Methodology for Developing Visual Thinking of Future Engineers Based on Interactive and Artificial Intelligence Technologies
Abdurakhim Abdubannayevich Qahharov , Namangan State Technical University, UzbekistanAbstract
This study examines the theoretical and methodological foundations for developing visual thinking in future engineers through the integration of interactive and artificial intelligence technologies. Within the framework of the research, visual thinking is considered as a core cognitive component of graphic competence, and its formation mechanisms—visual perception, spatial imagination, mental modeling, and cognitive processing—are scientifically substantiated.

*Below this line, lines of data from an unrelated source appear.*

-- ==== Sys2Proof/Laws/Keeps4.lean ====
section
/-! SUPPORT. The frame of each shared operation on the state: the parts it leaves as they are (Ckpt, Host, Link, Mgmt, Moves, Registers, SessCmds). -/

namespace Sys2Proof.Machine

@[simp] theorem State.trigStart_keeps (s : State) (armed : Bool) (now : Bool) :
    (s.trigStart armed now).unit = s.unit ∧ (s.trigStart armed now).free = s.free ∧ (s.trigStart armed now).tick = s.tick ∧
    (s.trigStart armed now).regs = s.regs ∧ (s.trigStart armed now).host = s.host ∧ (s.trigStart armed now).sess = s.sess ∧
    (s.trigStart armed now).fab = s.fab ∧ (s.trigStart armed now).dir = s.dir ∧ (s.trigStart armed now).att = s.att ∧
    (s.trigStart armed now).beat = s.beat ∧ (s.trigStart armed now).emit = s.emit ∧ (s.trigStart armed now).text = s.text ∧
    (s.trigStart armed now).cores = s.cores ∧ (s.trigStart armed now).ret = s.ret ∧ (s.trigStart armed now).link = s.link ∧
    (s.trigStart armed now).part = s.part ∧ (s.trigStart armed now).sec = s.sec ∧ (s.trigStart armed now).mgmt = s.mgmt ∧
    (s.trigStart armed now).pwr = s.pwr ∧ (s.trigStart armed now).out = s.out ∧ (s.trigStart armed now).pending = s.pending := by
  unfold State.trigStart
  split <;> simp

@[simp] theorem State.trigger_keeps (s : State) :
    s.trigger.unit = s.unit ∧ s.trigger.tick = s.tick ∧ s.trigger.regs = s.regs ∧ s.trigger.emit = s.emit ∧ s.trigger.ret = s.ret ∧
    s.trigger.sec = s.sec ∧ s.trigger.mgmt = s.mgmt ∧ s.trigger.pwr = s.pwr ∧ s.trigger.pending = s.pending := by
  simp [State.trigger]

@[simp] theorem State.ckEnd_keeps (s : State) (t : CkTake) (st : Status) (r0 : Nat) (r1 : Nat) (r2 : Nat) :
    (s.ckEnd t st r0 r1 r2).unit = s.unit ∧ (s.ckEnd t st r0 r1 r2).free = s.free ∧ (s.ckEnd t st r0 r1 r2).tick = s.tick ∧
    (s.ckEnd t st r0 r1 r2).regs = s.regs ∧ (s.ckEnd t st r0 r1 r2).sess = s.sess ∧ (s.ckEnd t st r0 r1 r2).fab = s.fab ∧
    (s.ckEnd t st r0 r1 r2).dir = s.dir ∧ (s.ckEnd t st r0 r1 r2).att = s.att ∧ (s.ckEnd t st r0 r1 r2).beat = s.beat ∧
    (s.ckEnd t st r0 r1 r2).emit = s.emit ∧ (s.ckEnd t st r0 r1 r2).text = s.text ∧ (s.ckEnd t st r0 r1 r2).cores = s.cores ∧
    (s.ckEnd t st r0 r1 r2).ret = s.ret ∧ (s.ckEnd t st r0 r1 r2).link = s.link ∧ (s.ckEnd t st r0 r1 r2).part = s.part ∧
    (s.ckEnd t st r0 r1 r2).sec = s.sec ∧ (s.ckEnd t st r0 r1 r2).mgmt = s.mgmt ∧ (s.ckEnd t st r0 r1 r2).pwr = s.pwr ∧
    (s.ckEnd t st r0 r1 r2).pending = s.pending := by
  simp [State.ckEnd]

@[simp] theorem State.letReads_keeps (s : State) :
    s.letReads.unit = s.unit ∧ s.letReads.free = s.free ∧ s.letReads.tick = s.tick ∧ s.letReads.regs = s.regs ∧
    s.letReads.host = s.host ∧ s.letReads.att = s.att ∧ s.letReads.emit = s.emit ∧ s.letReads.text = s.text ∧
    s.letReads.ret = s.ret ∧ s.letReads.link = s.link ∧ s.letReads.sec = s.sec ∧ s.letReads.mgmt = s.mgmt ∧
    s.letReads.pwr = s.pwr ∧ s.letReads.out = s.out ∧ s.letReads.pending = s.pending := by
  have key : ∀ x : State, (x.unit, x.free, x.tick, x.regs, x.host, x.att, x.emit, x.text, x.ret, x.link, x.sec, x.mgmt, x.pwr, x.out, x.pending) = (s.unit, s.free, s.tick, s.regs, s.host, s.att, s.emit, s.text, s.ret, s.link, s.sec, s.mgmt, s.pwr, s.out, s.pending) → x.unit = s.unit ∧ x.free = s.free ∧ x.tick = s.tick ∧ x.regs = s.regs ∧ x.host = s.host ∧ x.att = s.att ∧ x.emit = s.emit ∧ x.text = s.text ∧ x.ret = s.ret ∧ x.link = s.link ∧ x.sec = s.sec ∧ x.mgmt = s.mgmt ∧ x.pwr = s.pwr ∧ x.out = s.out ∧ x.pending = s.pending := by intro x h; simpa using h
  refine key _ ?_
  unfold State.letReads
  refine (foldl_fix (fun x : State => (x.unit, x.free, x.tick, x.regs, x.host, x.att, x.emit, x.text, x.ret, x.link, x.sec, x.mgmt, x.pwr, x.out, x.pending)) _ ?_ _ _).trans ?_
  · intro s a
    split <;> simp
  · simp

@[simp] theorem State.restorePart_keeps (s : State) (p : Nat) (x : Part) :
    (s.restorePart p x).unit = s.unit ∧ (s.restorePart p x).tick = s.tick ∧ (s.restorePart p x).host = s.host ∧
    (s.restorePart p x).sess = s.sess ∧ (s.restorePart p x).fab = s.fab ∧ (s.restorePart p x).dir = s.dir ∧
    (s.restorePart p x).ret = s.ret ∧ (s.restorePart p x).link = s.link ∧ (s.restorePart p x).ckpt = s.ckpt ∧
    (s.restorePart p x).mgmt = s.mgmt ∧ (s.restorePart p x).pwr = s.pwr ∧ (s.restorePart p x).out = s.out ∧
    (s.restorePart p x).pending = s.pending ∧ (s.restorePart p x).sec.fuseSvn = s.sec.fuseSvn ∧
    (s.restorePart p x).sec.revoked = s.sec.revoked ∧ (s.restorePart p x).sec.slots = s.sec.slots := by
  unfold State.restorePart; dsimp only; (repeat' split) <;> simp

theorem State.restoreRec_keeps (im : CkImage) (s : State) (ix : Nat) (r : Rec) {tt : State} (ht : State.restoreRec im s ix r = some
    tt) :
    tt.unit = s.unit ∧ tt.tick = s.tick ∧ tt.regs = s.regs ∧ tt.ctrs = s.ctrs ∧ tt.host = s.host ∧ tt.sess = s.sess ∧
    tt.att = s.att ∧ tt.beat = s.beat ∧ tt.emit = s.emit ∧ tt.text = s.text ∧ tt.cores = s.cores ∧ tt.ret = s.ret ∧
    tt.link = s.link ∧ tt.part = s.part ∧ tt.sec = s.sec ∧ tt.ckpt = s.ckpt ∧ tt.mgmt = s.mgmt ∧ tt.pwr = s.pwr ∧ tt.out = s.out ∧
    tt.pending = s.pending := by
  unfold State.restoreRec at ht; dsimp only at ht; (repeat' split at ht) <;> (first | (cases ht; simp_all) | simp_all)
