theorem test_witness_OpenTakesTheLowestFreeEntry :
    (∃ (s : Machine.State) (qk : Nat) (c : Cmd) (id : Nat),
      Next s qk 1 c ∧ (byteAt c.raw 35 % 8 ≤ 4 ∧ field c.raw 32 2 ≠ 65535 ∧ byteAt c.raw 34 ≠ 255 ∧ (s.model c.part (byteAt c.raw 34)).valid = true ∧ (field c.raw 38 2 = 0 ∨ (tabGet? s.emit.sets (c.part * 65536 + field c.raw 38 2)).isSome = true) ∧ (field c.raw 46 2 = 0 ∨ (tabGet? s.text.stops (c.part * 65536 + field c.raw 46 2)).isSome = true)) ∧ (field c.raw 32 2 = 0 ∨ s.domBound c.part (field c.raw 32 2) = true) ∧ (s.getPart c.part).groupBase * 4096 ≤ id ∧ id < ((s.getPart c.part).groupBase + (s.getPart c.part).groups) * 4096 ∧ (s.getSess id).st = SState.free ∧ (∀ (n : Nat), (s.getPart c.part).groupBase * 4096 ≤ n → n < id → (s.getSess n).st ≠ SState.free) ∧ logPrimary 0 ≤ s.t1Free (s.pickHome (s.getPart c.part).clusters)) ∧
    (∃ (s : Machine.State) (qk : Nat) (c : Cmd),
      Next s qk 1 c ∧ (byteAt c.raw 35 % 8 ≤ 4 ∧ field c.raw 32 2 ≠ 65535 ∧ byteAt c.raw 34 ≠ 255 ∧ (s.model c.part (byteAt c.raw 34)).valid = true ∧ (field c.raw 38 2 = 0 ∨ (tabGet? s.emit.sets (c.part * 65536 + field c.raw 38 2)).isSome = true) ∧ (field c.raw 46 2 = 0 ∨ (tabGet? s.text.stops (c.part * 65536 + field c.raw 46 2)).isSome = true)) ∧ (field c.raw 32 2 = 0 ∨ s.domBound c.part (field c.raw 32 2) = true) ∧ ∀ (n : Nat), (s.getPart c.part).groupBase * 4096 ≤ n → n < ((s.getPart c.part).groupBase + (s.getPart c.part).groups) * 4096 → (s.getSess n).st ≠ SState.free) ∧
    (∃ (s : Machine.State) (qk : Nat) (c : Cmd),
      Next s qk 1 c ∧ ¬(byteAt c.raw 35 % 8 ≤ 4 ∧ field c.raw 32 2 ≠ 65535 ∧ byteAt c.raw 34 ≠ 255 ∧ (s.model c.part (byteAt c.raw 34)).valid = true ∧ (field c.raw 38 2 = 0 ∨ (tabGet? s.emit.sets (c.part * 65536 + field c.raw 38 2)).isSome = true) ∧ (field c.raw 46 2 = 0 ∨ (tabGet? s.text.stops (c.part * 65536 + field c.raw 46 2)).isSome = true))) ∧
    (∃ (s : Machine.State) (qk : Nat) (c : Cmd),
      Next s qk 1 c ∧ (byteAt c.raw 35 % 8 ≤ 4 ∧ field c.raw 32 2 ≠ 65535 ∧ byteAt c.raw 34 ≠ 255 ∧ (s.model c.part (byteAt c.raw 34)).valid = true ∧ (field c.raw 38 2 = 0 ∨ (tabGet? s.emit.sets (c.part * 65536 + field c.raw 38 2)).isSome = true) ∧ (field c.raw 46 2 = 0 ∨ (tabGet? s.text.stops (c.part * 65536 + field c.raw 46 2)).isSome = true)) ∧ field c.raw 32 2 ≠ 0 ∧ s.domBound c.part (field c.raw 32 2) = false) :=
  ⟨⟨(full0 (asks (cm 0x01 []) (fresh .hot))), 64, (cm 0x01 []), 1, next_of (by decide), by decide, by decide, by decide, by decide, by decide, fun n _ h => (Nat.lt_one_iff.mp h) ▸ (by decide), by decide⟩,
   ⟨(noEntries (asks (cm 0x01 []) (fresh .hot))), 64, (cm 0x01 []), next_of (by decide), by decide, by decide, fun n h1 h2 => absurd (Nat.lt_of_le_of_lt h1 h2) (Nat.lt_irrefl _)⟩,
   ⟨(asks (cm 0x01 [(34, 1, 1)]) (fresh .hot)), 64, (cm 0x01 [(34, 1, 1)]), next_of (by decide), by decide +kernel⟩,
   ⟨(asks (cm 0x01 [(32, 2, 4)]) (fresh .hot)), 64, (cm 0x01 [(32, 2, 4)]), next_of (by decide), by decide +kernel⟩⟩
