-- ==== Sys2Proof/Machine/Bits.lean ====
section
/-! DEFINITION. Bit and list helpers of the engine: rotate-left (00_scope.md R10), little-endian numbers made of words
(R6, `{a, b} = a * 2^n + b`), and a key file from a function of the index. -/

namespace Sys2Proof.Machine

/-- `rotl_w(x, n)` (R10), for `0 <= n < w`: left is toward the more significant bits (PRESUMED by the spec's G1, log 10).
Rotating by 0 is the identity, a case of its own. -/
def rotl {w : Nat} (x : BitVec w) (n : Nat) : BitVec w :=
  if n = 0 then x else (x <<< n) ||| (x >>> (w - n))

/-- The number whose base-2^w digits, least significant first, are the given words: `{..., l[1], l[0]}` of R6. -/
def concatWords {w : Nat} : List (BitVec w) → Nat
  | [] => 0
  | k :: ks => k.toNat + 2 ^ w * concatWords ks

/-- The key file whose entry `i` is `f i`, for i = 0..23 (R14). -/
def keysOf (f : Nat → U32) : Keys := ⟨⟨(List.range 24).map f⟩, by simp⟩

end Sys2Proof.Machine
end

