-- ==== Sys2Proof/WellFormed.lean ====
section
/-! DEFINITION. Which terms are well formed.
Commands: the operand widths are in the types, every 64-bit seed is legal (R51), every 832-bit image is legal (R52), so
every `Instr` is well formed. A command on the port is canonical where its unread buses are 0, as the spec's listings write
them (R56); a command that is not canonical is legal all the same (R49).
Listing lines: the checks are those of the grammar of R56 (ranges of `u32` and `u64`, 24 keys, a name bound earlier). -/

namespace Sys2Proof

/-- Every command with its operands is legal (R51, R52, R54). -/
def Instr.wellFormed : Instr → Bool
  | .nop => true
  | .seed _ => true
  | .next => true
  | .getState => true
  | .setState _ => true
  | .reserved5 => true
  | .reserved6 => true
  | .reserved7 => true

/-- Only SEED reads `cmd_seed` (R49, R50). -/
def Cmd.readsSeed (c : Cmd) : Bool := c.op == 1#3

/-- Only SET_STATE reads `cmd_image` (R49, R50). -/
def Cmd.readsImage (c : Cmd) : Bool := c.op == 4#3

/-- "Unused operand buses are written as 0 in this spec's listings" (R56). -/
def Cmd.canonical (c : Cmd) : Bool :=
  (c.readsSeed || c.seed == 0#64) && (c.readsImage || c.image == 0#832)

/-- An image operand of the grammar of R56: a name bound earlier, or 24 `u32` and one `u64`. -/
def ImageArg.wellFormed (bound : List HostName) : ImageArg → Bool
  | .bound n => bound.contains n
  | .literal keys counter =>
    keys.length == 24 && keys.all (fun k => decide (k < 2 ^ 32)) && decide (counter < 2 ^ 64)

/-- A line of the grammar of R56 to R58, where `bound` lists the names that `GET_STATE -> name` bound earlier. -/
def Line.wellFormed (bound : List HostName) : Line → Bool
  | .blank => true
  | .nop => true
  | .seed v => decide (v < 2 ^ 64)
  | .next _ => true
  | .getState _ => true
  | .setState a => a.wellFormed bound
  | .seedDefault => true
  | .seedGlobal v => decide (v < 2 ^ 64)
  | .nextGlobal _ => true

end Sys2Proof
end

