-- ==== Sys2Proof/Machine/Seeding.lean ====
section
/-! DEFINITION. The command SEED (40_key_schedule.md R66). -/

namespace Sys2Proof.Machine

/-- The state SEED leaves (R66): the key schedule of the seed loaded, the counter cleared, SEEDED set, the command
completed. -/
def seedAfter (v : U64) (s : State) : State :=
  complete (completionOnly (.seed v))
    (setSeeded (writeCounter 0#64 (writeKeys (keySchedule (seedOperand v)) s)))

/-- SEED (R66). -/
def execSeed (v : U64) (s : State) : Host.Outcome State Fault Refusal := .next (seedAfter v s)

end Sys2Proof.Machine
end

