-- ==== Sys2Proof/Machine/Core.lean ====
section
/-! DEFINITION. The engine as the host reads it: a state type, a step and the state after reset. -/

def Sys2Proof.core : Host.Core := { State := Sys2Proof.Machine.State, Fault := Sys2Proof.Machine.Fault, Refusal := Sys2Proof.Machine.Refusal, step := Sys2Proof.Machine.step, reset := Sys2Proof.Machine.State.reset }
end

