theorem witness_StepRunsDecodedCommand :
    ({ plain 0 with accepted := [⟨0b010#3, 0, 0⟩] }.rst = false ∧
      { plain 0 with accepted := [⟨0b010#3, 0, 0⟩] }.accepted = ⟨0b010#3, 0, 0⟩ :: []) ∧
    decodeTableWord 8 2 = some .next := ⟨⟨rfl, rfl⟩, by decide +kernel⟩

theorem witness_IdleStepChangesNothing : (plain 0).rst = false ∧ (plain 0).accepted = [] := ⟨rfl, rfl⟩
theorem witness_ResetClearsStatus : { plain 7 with rst := true }.rst = true := rfl
theorem witness_ResetDrawsKeysAndCounter : { plain 7 with rst := true }.rst = true ∧ 0 < 24 ∧ 23 < 24 := by decide
theorem witness_ResetAbandonsPending : { plain 7 with rst := true, accepted := [⟨0b010#3, 0, 0⟩] }.rst = true := rfl
theorem witness_ResetKeepsPresentedCompletions :
    { plain 7 with rst := true, completions := [⟨0b000#3, .none⟩] }.rst = true := rfl
theorem witness_AcceptCapturesCommand : (plain 0).rst = false ∧ { plain 0 with rst := true }.rst = true := ⟨rfl, rfl⟩
theorem witness_CompletionsTakenInOrder :
    { plain 1 with completions := [⟨0b010#3, .output 5⟩] }.completions = ⟨0b010#3, .output 5⟩ :: [] := rfl

theorem witness_RunCompletesInOrder :
    decode ⟨0b011#3, 0, 0⟩ = .getState ∧ decode ⟨0b010#3, 0, 0⟩ = .next ∧
    ∃ u, runCommands [encode (.seed 1)] (plain 0) = .next u ∧ seeded u = true := ⟨rfl, rfl, _, rfl, by decide⟩

theorem witness_StepsRefineSequentialRun :
    { plain 0 with accepted := [⟨0b001#3, 1, 0⟩, ⟨0b010#3, 0, 0⟩] }.rst = false := rfl

theorem witness_MarksSetExactlyWhen :
    (∃ t, exec .next (plain 0) = .next t ∧ unseededUse t = true) ∧
    (∃ t, exec .reserved5 (plain 0) = .next t ∧ badcmd t = true) ∧
    { plain 7 with rst := true }.rst = true ∧ ∃ t, step { plain 7 with rst := true } = .next t :=
  ⟨⟨_, exec_eq _ _, by decide⟩, ⟨_, exec_eq _ _, by decide⟩, rfl, _, rfl⟩
theorem witness_SeededRecordsLoads :
    ({ plain 7 with rst := true }.rst = true ∧ ∃ t, step { plain 7 with rst := true } = .next t) ∧
    (∃ t, runCommands [encode .nop] (plain 0) = .next t) ∧
    (∃ t, runCommands [encode (.seed 1), encode .next] (plain 0) = .next t) ∧
    [encode (.seed 1), encode .next].any (fun c => loadsState (decode c)) = true :=
  ⟨⟨rfl, _, rfl⟩, ⟨_, rfl⟩, ⟨_, rfl⟩, rfl⟩
theorem witness_StatusBitsClearedByResetOnly :
    ((∃ t, step (plain 7) = .next t) ∧ (plain 7).rst = false ∧ (plain 7).status.getLsbD 2 = true) ∧
    (∃ t, step { plain 7 with rst := true } = .next t) ∧ { plain 7 with rst := true }.rst = true :=
  ⟨⟨⟨_, rfl⟩, rfl, by decide⟩, ⟨_, rfl⟩, rfl⟩
theorem witness_StatusHardwiredBitsReadZero : (∃ t, exec .reserved5 (plain 0xF8) = .next t) ∧ 3 ≤ 3 ∧ 3 ≤ 7 :=
  ⟨⟨_, exec_eq _ _⟩, by decide⟩
theorem witness_StepKeepsHardwiredBits :
    reservedClear { plain 7 with accepted := [⟨0b110#3, 0, 0⟩] } = true ∧
    ∃ t, step { plain 7 with accepted := [⟨0b110#3, 0, 0⟩] } = .next t := ⟨by decide, _, rfl⟩

theorem witness_WritersOfKeysAndCounter :
    (∃ t, exec (.seed 1) (plain 0) = .next t ∧ t.keys ≠ (plain 0).keys) ∧
    ∃ t, exec .next (plain 1) = .next t ∧ t.counter ≠ (plain 1).counter :=
  ⟨⟨_, exec_eq _ _, by decide +kernel⟩, ⟨_, exec_eq _ _, by decide +kernel⟩⟩

theorem witness_MarksDoNotDisturbLaterCommands :
    plain 7 = { plain 1 with status := (plain 7).status } ∧ seeded (plain 7) = seeded (plain 1) ∧
    unseededUse (plain 7) = true ∧ badcmd (plain 7) = true := ⟨rfl, by decide⟩

theorem witness_IdempotenceOfCommands :
    (Instr.nop = .nop ∨ Instr.nop = .getState) ∧ (∃ v, Instr.seed 1 = .seed v) ∧
    (∃ v, Instr.setState 1 = .setState v) ∧ seeded (plain 1) = true := ⟨.inl rfl, ⟨1, rfl⟩, ⟨1, rfl⟩, by decide⟩

theorem witness_CounterCountsNexts :
    ∀ c ∈ [encode .next, encode .nop, encode .getState, encode .reserved7], loadsState (decode c) = false := by
  simp [encode, decode, loadsState]

theorem witness_StreamOfSeed :
    (∀ c ∈ [encode .next, encode .nop], loadsState (decode c) = false) ∧
    (0 < 2 ^ 64 ∧ 2 ^ 64 - 1 < 2 ^ 64 ∧ 0 ≠ 2 ^ 64 - 1) := ⟨by simp [encode, decode, loadsState], by decide⟩

theorem witness_CleanRunsIgnoreDraws :
    seeded (plain 0) = false ∧ { plain 0 with counter := 9, drawIx := 4 }.status = (plain 0).status ∧
    ∃ t t', runCommands [encode (.seed 1), encode .next] (plain 0) = .next t ∧
      runCommands [encode (.seed 1), encode .next] { plain 0 with counter := 9, drawIx := 4 } = .next t' ∧
      unseededUse t = false ∧ seeded t = true := ⟨by decide, rfl, _, _, rfl, rfl, by decide, by decide⟩

theorem witness_DrawIndexNeverFalls :
    ∃ t, step { plain 0 with accepted := [⟨0b010#3, 0, 0⟩] } = .next t ∧ t.drawIx = 26 := ⟨_, rfl, rfl⟩

theorem witness_NextGlobalSeedsWithOne :
    ((plain 0).rst = false ∧ runCommands (plain 0).accepted { plain 0 with accepted := [] } = .next (plain 0) ∧
      seeded (plain 0) = false) ∧
    (plain 1).rst = false ∧ runCommands (plain 1).accepted { plain 1 with accepted := [] } = .next (plain 1) ∧
      seeded (plain 1) = true := ⟨⟨rfl, rfl, by decide⟩, rfl, rfl, by decide⟩

/-- The same with commands pending: a NOP on an unseeded engine, a SET_STATE that seeds it. -/
theorem witness_NextGlobalSeedsWithOne_pending :
    (∃ u, runCommands [encode .nop] (plain 0) = .next u ∧ seeded u = false) ∧
    ∃ u, runCommands [encode (.setState 1)] (plain 0) = .next u ∧ seeded u = true :=
  ⟨⟨_, rfl, by decide⟩, _, rfl, by decide⟩

/-- An engine that holds a completion from before a reset, with a command pending and the reset asked for. -/
def resetting : State :=
  { plain 1 with accepted := [encode .nop], completions := [⟨0b010#3, .output 5⟩], rst := true }

theorem witness_NamedLineBindsItsOwnResponse :
    (∃ u, settle resetting = .next u ∧ resetting.rst = true) ∧
    ∃ u, settle { resetting with rst := false } = .next u := ⟨⟨_, rfl, rfl⟩, _, rfl⟩

theorem witness_UnnamedLineIssuesItsCommands :
    (lineBinds (.seed 7) = none ∧ lineWaits (.seed 7) = false ∧
      assembleLine [] (seeded resetting) (.seed 7) = some [encode (.seed 7)] ∧ resetting.rst = true) ∧
    (lineBinds .blank = none ∧ lineWaits .blank = false ∧ assembleLine [] (seeded resetting) .blank = some []) ∧
    (lineBinds (.next none) = none ∧ lineWaits (.next none) = false ∧
      assembleLine [] true (.next none) = some [encode .next] ∧ (plain 1).rst = false) ∧
    (∃ u, settle resetting = .next u ∧ seeded u = false) ∧
    ∃ u, settle (plain 1) = .next u ∧ seeded u = true :=
  ⟨⟨rfl, rfl, rfl, rfl⟩, ⟨rfl, rfl, rfl⟩, ⟨rfl, rfl, rfl, rfl⟩, ⟨_, rfl, by decide⟩, _, rfl, by decide⟩

-- 30_encoding.md R56: the line's own response is bound, not the completion that an earlier run left
theorem test_named_line_after_reset :
    (followLine (.getState (some ['g'])) [] resetting).map
      (fun o => match o with
        | .next (env, t) => (env.map Prod.fst, t.completions.map Completion.op, t.accepted.length, t.rst)
        | .fault _ => ([], [], 0, true)
        | .refused _ => ([], [], 0, true)) = some ([['g']], [0b010#3, 0b011#3], 0, false) := rfl

theorem witness_InstancesShareNothing :
    [plain 0, plain 1][1]? = some (plain 1) ∧ (0 : Nat) ≠ 1 := ⟨rfl, by decide⟩

end Sys2Proof.Tests
end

Based on an analysis of both international and national scholarly sources, existing pedagogical, technological, and cognitive approaches are critically evaluated, revealing insufficient integration among them. In response to this gap, an integrative and adaptive methodology is proposed, aimed at enhancing visual thinking in engineering education through the combined use of interactive multimedia tools and artificial intelligence technologies.
The proposed methodology is structured around key stages, including visualization, modeling, and intelligent analysis, and incorporates adaptive management aligned with students’ individual cognitive characteristics. The findings demonstrate that AI-driven educational environments significantly improve visual thinking, spatial reasoning, and the effectiveness of graphic activities.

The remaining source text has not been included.